DATASET EXCERPTS: Begin

-- ==== Sys2Proof/Laws/State.lean ====
section
/-!
SUPPORT. What each update leaves alone, field by field, and what it leaves in the place it writes.
-/
namespace Sys2Proof.Machine

@[simp] theorem State.modCore_agenda (s : State) (c : CoreId) (f : Core → Core) : (s.modCore c f).agenda = s.agenda := rfl
@[simp] theorem State.modCore_sel (s : State) (c : CoreId) (f : Core → Core) : (s.modCore c f).sel = s.sel := rfl
@[simp] theorem State.modCore_cur (s : State) (c : CoreId) (f : Core → Core) : (s.modCore c f).cur = s.cur := rfl
@[simp] theorem State.modCore_iword (s : State) (c : CoreId) (f : Core → Core) : (s.modCore c f).iword = s.iword := rfl
@[simp] theorem State.modCore_ilit (s : State) (c : CoreId) (f : Core → Core) : (s.modCore c f).ilit = s.ilit := rfl
@[simp] theorem State.modCore_free (s : State) (c : CoreId) (f : Core → Core) : (s.modCore c f).free = s.free := rfl
@[simp] theorem State.modCore_devid (s : State) (c : CoreId) (f : Core → Core) : (s.modCore c f).devid = s.devid := rfl
@[simp] theorem State.modCore_inReset (s : State) (c : CoreId) (f : Core → Core) : (s.modCore c f).inReset = s.inReset := rfl
@[simp] theorem State.modCore_bootImage (s : State) (c : CoreId) (f : Core → Core) : (s.modCore c f).bootImage = s.bootImage := rfl
@[simp] theorem State.modCore_minVersion (s : State) (c : CoreId) (f : Core → Core) : (s.modCore c f).minVersion = s.minVersion := rfl
@[simp] theorem State.modCore_bootMin (s : State) (c : CoreId) (f : Core → Core) : (s.modCore c f).bootMin = s.bootMin := rfl
@[simp] theorem State.modCore_images (s : State) (c : CoreId) (f : Core → Core) : (s.modCore c f).images = s.images := rfl
@[simp] theorem State.modCore_mem (s : State) (c : CoreId) (f : Core → Core) : (s.modCore c f).mem = s.mem := rfl
@[simp] theorem State.modCore_byteKey (s : State) (c : CoreId) (f : Core → Core) : (s.modCore c f).byteKey = s.byteKey := rfl
@[simp] theorem State.modCore_badUnits (s : State) (c : CoreId) (f : Core → Core) : (s.modCore c f).badUnits = s.badUnits := rfl
@[simp] theorem State.modCore_relTags (s : State) (c : CoreId) (f : Core → Core) : (s.modCore c f).relTags = s.relTags := rfl
@[simp] theorem State.modCore_spaces (s : State) (c : CoreId) (f : Core → Core) : (s.modCore c f).spaces = s.spaces := rfl
@[simp] theorem State.modCore_parts (s : State) (c : CoreId) (f : Core → Core) : (s.modCore c f).parts = s.parts := rfl
@[simp] theorem State.modCore_nextKey (s : State) (c : CoreId) (f : Core → Core) : (s.modCore c f).nextKey = s.nextKey := rfl
@[simp] theorem State.modCore_clusters (s : State) (c : CoreId) (f : Core → Core) : (s.modCore c f).clusters = s.clusters := rfl
@[simp] theorem State.modCore_queues (s : State) (c : CoreId) (f : Core → Core) : (s.modCore c f).queues = s.queues := rfl
@[simp] theorem State.modCore_served (s : State) (c : CoreId) (f : Core → Core) : (s.modCore c f).served = s.served := rfl
@[simp] theorem State.modCore_grids (s : State) (c : CoreId) (f : Core → Core) : (s.modCore c f).grids = s.grids := rfl
@[simp] theorem State.modCore_saved (s : State) (c : CoreId) (f : Core → Core) : (s.modCore c f).saved = s.saved := rfl
@[simp] theorem State.modCore_nextGrid (s : State) (c : CoreId) (f : Core → Core) : (s.modCore c f).nextGrid = s.nextGrid := rfl
@[simp] theorem State.modCore_groups (s : State) (c : CoreId) (f : Core → Core) : (s.modCore c f).groups = s.groups := rfl
@[simp] theorem State.modCore_colls (s : State) (c : CoreId) (f : Core → Core) : (s.modCore c f).colls = s.colls := rfl
@[simp] theorem State.modCore_xmsgs (s : State) (c : CoreId) (f : Core → Core) : (s.modCore c f).xmsgs = s.xmsgs := rfl
@[simp] theorem State.modCore_xchgErrs (s : State) (c : CoreId) (f : Core → Core) : (s.modCore c f).xchgErrs = s.xchgErrs := rfl
@[simp] theorem State.modCore_reports (s : State) (c : CoreId) (f : Core → Core) : (s.modCore c f).reports = s.reports := rfl
@[simp] theorem State.modCore_hostAsid (s : State) (c : CoreId) (f : Core → Core) : (s.modCore c f).hostAsid = s.hostAsid := rfl
@[simp] theorem State.modCore_invals (s : State) (c : CoreId) (f : Core → Core) : (s.modCore c f).invals = s.invals := rfl
@[simp] theorem State.modCore_escwait (s : State) (c : CoreId) (f : Core → Core) : (s.modCore c f).escwait = s.escwait := rfl
@[simp] theorem State.modCore_escaped (s : State) (c : CoreId) (f : Core → Core) : (s.modCore c f).escaped = s.escaped := rfl
@[simp] theorem State.modCore_rails (s : State) (c : CoreId) (f : Core → Core) : (s.modCore c f).rails = s.rails := rfl
@[simp] theorem State.modCore_cap (s : State) (c : CoreId) (f : Core → Core) : (s.modCore c f).cap = s.cap := rfl
@[simp] theorem State.modCore_capEvent (s : State) (c : CoreId) (f : Core → Core) : (s.modCore c f).capEvent = s.capEvent := rfl
@[simp] theorem State.modCore_junctions (s : State) (c : CoreId) (f : Core → Core) : (s.modCore c f).junctions = s.junctions := rfl
@[simp] theorem State.modCore_power (s : State) (c : CoreId) (f : Core → Core) : (s.modCore c f).power = s.power := rfl
@[simp] theorem State.modCore_dies (s : State) (c : CoreId) (f : Core → Core) : (s.modCore c f).dies = s.dies := rfl
@[simp] theorem State.modCore_trip (s : State) (c : CoreId) (f : Core → Core) : (s.modCore c f).trip = s.trip := rfl
@[simp] theorem State.modCore_spdm (s : State) (c : CoreId) (f : Core → Core) : (s.modCore c f).spdm = s.spdm := rfl
@[simp] theorem State.modCore_links (s : State) (c : CoreId) (f : Core → Core) : (s.modCore c f).links = s.links := rfl

@[simp] theorem State.modGangAt_agenda (s : State) (c : CoreId) (i : SlotId) (f : Gang → Gang) : (s.modGangAt c i f).agenda = s.agenda := rfl
@[simp] theorem State.modGangAt_sel (s : State) (c : CoreId) (i : SlotId) (f : Gang → Gang) : (s.modGangAt c i f).sel = s.sel := rfl
@[simp] theorem State.modGangAt_cur (s : State) (c : CoreId) (i : SlotId) (f : Gang → Gang) : (s.modGangAt c i f).cur = s.cur := rfl
@[simp] theorem State.modGangAt_iword (s : State) (c : CoreId) (i : SlotId) (f : Gang → Gang) : (s.modGangAt c i f).iword = s.iword := rfl
@[simp] theorem State.modGangAt_ilit (s : State) (c : CoreId) (i : SlotId) (f : Gang → Gang) : (s.modGangAt c i f).ilit = s.ilit := rfl
@[simp] theorem State.modGangAt_free (s : State) (c : CoreId) (i : SlotId) (f : Gang → Gang) : (s.modGangAt c i f).free = s.free := rfl
@[simp] theorem State.modGangAt_devid (s : State) (c : CoreId) (i : SlotId) (f : Gang → Gang) : (s.modGangAt c i f).devid = s.devid := rfl
@[simp] theorem State.modGangAt_inReset (s : State) (c : CoreId) (i : SlotId) (f : Gang → Gang) : (s.modGangAt c i f).inReset = s.inReset := rfl
@[simp] theorem State.modGangAt_bootImage (s : State) (c : CoreId) (i : SlotId) (f : Gang → Gang) : (s.modGangAt c i f).bootImage = s.bootImage := rfl
@[simp] theorem State.modGangAt_minVersion (s : State) (c : CoreId) (i : SlotId) (f : Gang → Gang) : (s.modGangAt c i f).minVersion = s.minVersion := rfl
@[simp] theorem State.modGangAt_bootMin (s : State) (c : CoreId) (i : SlotId) (f : Gang → Gang) : (s.modGangAt c i f).bootMin = s.bootMin := rfl
@[simp] theorem State.modGangAt_images (s : State) (c : CoreId) (i : SlotId) (f : Gang → Gang) : (s.modGangAt c i f).images = s.images := rfl
@[simp] theorem State.modGangAt_mem (s : State) (c : CoreId) (i : SlotId) (f : Gang → Gang) : (s.modGangAt c i f).mem = s.mem := rfl
@[simp] theorem State.modGangAt_byteKey (s : State) (c : CoreId) (i : SlotId) (f : Gang → Gang) : (s.modGangAt c i f).byteKey = s.byteKey := rfl
@[simp] theorem State.modGangAt_badUnits (s : State) (c : CoreId) (i : SlotId) (f : Gang → Gang) : (s.modGangAt c i f).badUnits = s.badUnits := rfl
@[simp] theorem State.modGangAt_relTags (s : State) (c : CoreId) (i : SlotId) (f : Gang → Gang) : (s.modGangAt c i f).relTags = s.relTags := rfl
@[simp] theorem State.modGangAt_spaces (s : State) (c : CoreId) (i : SlotId) (f : Gang → Gang) : (s.modGangAt c i f).spaces = s.spaces := rfl
@[simp] theorem State.modGangAt_parts (s : State) (c : CoreId) (i : SlotId) (f : Gang → Gang) : (s.modGangAt c i f).parts = s.parts := rfl
@[simp] theorem State.modGangAt_nextKey (s : State) (c : CoreId) (i : SlotId) (f : Gang → Gang) : (s.modGangAt c i f).nextKey = s.nextKey := rfl
@[simp] theorem State.modGangAt_clusters (s : State) (c : CoreId) (i : SlotId) (f : Gang → Gang) : (s.modGangAt c i f).clusters = s.clusters := rfl
@[simp] theorem State.modGangAt_queues (s : State) (c : CoreId) (i : SlotId) (f : Gang → Gang) : (s.modGangAt c i f).queues = s.queues := rfl
@[simp] theorem State.modGangAt_served (s : State) (c : CoreId) (i : SlotId) (f : Gang → Gang) : (s.modGangAt c i f).served = s.served := rfl
@[simp] theorem State.modGangAt_grids (s : State) (c : CoreId) (i : SlotId) (f : Gang → Gang) : (s.modGangAt c i f).grids = s.grids := rfl
@[simp] theorem State.modGangAt_saved (s : State) (c : CoreId) (i : SlotId) (f : Gang → Gang) : (s.modGangAt c i f).saved = s.saved := rfl
@[simp] theorem State.modGangAt_nextGrid (s : State) (c : CoreId) (i : SlotId) (f : Gang → Gang) : (s.modGangAt c i f).nextGrid = s.nextGrid := rfl
@[simp] theorem State.modGangAt_groups (s : State) (c : CoreId) (i : SlotId) (f : Gang → Gang) : (s.modGangAt c i f).groups = s.groups := rfl
@[simp] theorem State.modGangAt_colls (s : State) (c : CoreId) (i : SlotId) (f : Gang → Gang) : (s.modGangAt c i f).colls = s.colls := rfl
@[simp] theorem State.modGangAt_xmsgs (s : State) (c : CoreId) (i : SlotId) (f : Gang → Gang) : (s.modGangAt c i f).xmsgs = s.xmsgs := rfl
@[simp] theorem State.modGangAt_xchgErrs (s : State) (c : CoreId) (i : SlotId) (f : Gang → Gang) : (s.modGangAt c i f).xchgErrs = s.xchgErrs := rfl
@[simp] theorem State.modGangAt_reports (s : State) (c : CoreId) (i : SlotId) (f : Gang → Gang) : (s.modGangAt c i f).reports = s.reports := rfl
@[simp] theorem State.modGangAt_hostAsid (s : State) (c : CoreId) (i : SlotId) (f : Gang → Gang) : (s.modGangAt c i f).hostAsid = s.hostAsid := rfl
@[simp] theorem State.modGangAt_invals (s : State) (c : CoreId) (i : SlotId) (f : Gang → Gang) : (s.modGangAt c i f).invals = s.invals := rfl
@[simp] theorem State.modGangAt_escwait (s : State) (c : CoreId) (i : SlotId) (f : Gang → Gang) : (s.modGangAt c i f).escwait = s.escwait := rfl
@[simp] theorem State.modGangAt_escaped (s : State) (c : CoreId) (i : SlotId) (f : Gang → Gang) : (s.modGangAt c i f).escaped = s.escaped := rfl
@[simp] theorem State.modGangAt_rails (s : State) (c : CoreId) (i : SlotId) (f : Gang → Gang) : (s.modGangAt c i f).rails = s.rails := rfl
@[simp] theorem State.modGangAt_cap (s : State) (c : CoreId) (i : SlotId) (f : Gang → Gang) : (s.modGangAt c i f).cap = s.cap := rfl
@[simp] theorem State.modGangAt_capEvent (s : State) (c : CoreId) (i : SlotId) (f : Gang → Gang) : (s.modGangAt c i f).capEvent = s.capEvent := rfl
@[simp] theorem State.modGangAt_junctions (s : State) (c : CoreId) (i : SlotId) (f : Gang → Gang) : (s.modGangAt c i f).junctions = s.junctions := rfl
@[simp] theorem State.modGangAt_power (s : State) (c : CoreId) (i : SlotId) (f : Gang → Gang) : (s.modGangAt c i f).power = s.power := rfl
@[simp] theorem State.modGangAt_dies (s : State) (c : CoreId) (i : SlotId) (f : Gang → Gang) : (s.modGangAt c i f).dies = s.dies := rfl
@[simp] theorem State.modGangAt_trip (s : State) (c : CoreId) (i : SlotId) (f : Gang → Gang) : (s.modGangAt c i f).trip = s.trip := rfl
@[simp] theorem State.modGangAt_spdm (s : State) (c : CoreId) (i : SlotId) (f : Gang → Gang) : (s.modGangAt c i f).spdm = s.spdm := rfl
@[simp] theorem State.modGangAt_links (s : State) (c : CoreId) (i : SlotId) (f : Gang → Gang) : (s.modGangAt c i f).links = s.links := rfl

DATASET EXCERPTS: End

WHAT YOU NEED TO DO →
What you return should be exactly the lines above, starting at the one with "c f).spaces = s.spaces := rfl" and ending at the one with "c f).parts = s.parts := rfl", and nothing else.

YOUR RESPONSE →
@[simp] theorem State.modCore_spaces (s : State) (c : CoreId) (f : Core → Core) : (s.modCore c f).spaces = s.spaces := rfl
@[simp] theorem State.modCore_parts (s : State) (c : CoreId) (f : Core → Core) : (s.modCore c f).parts = s.parts := rfl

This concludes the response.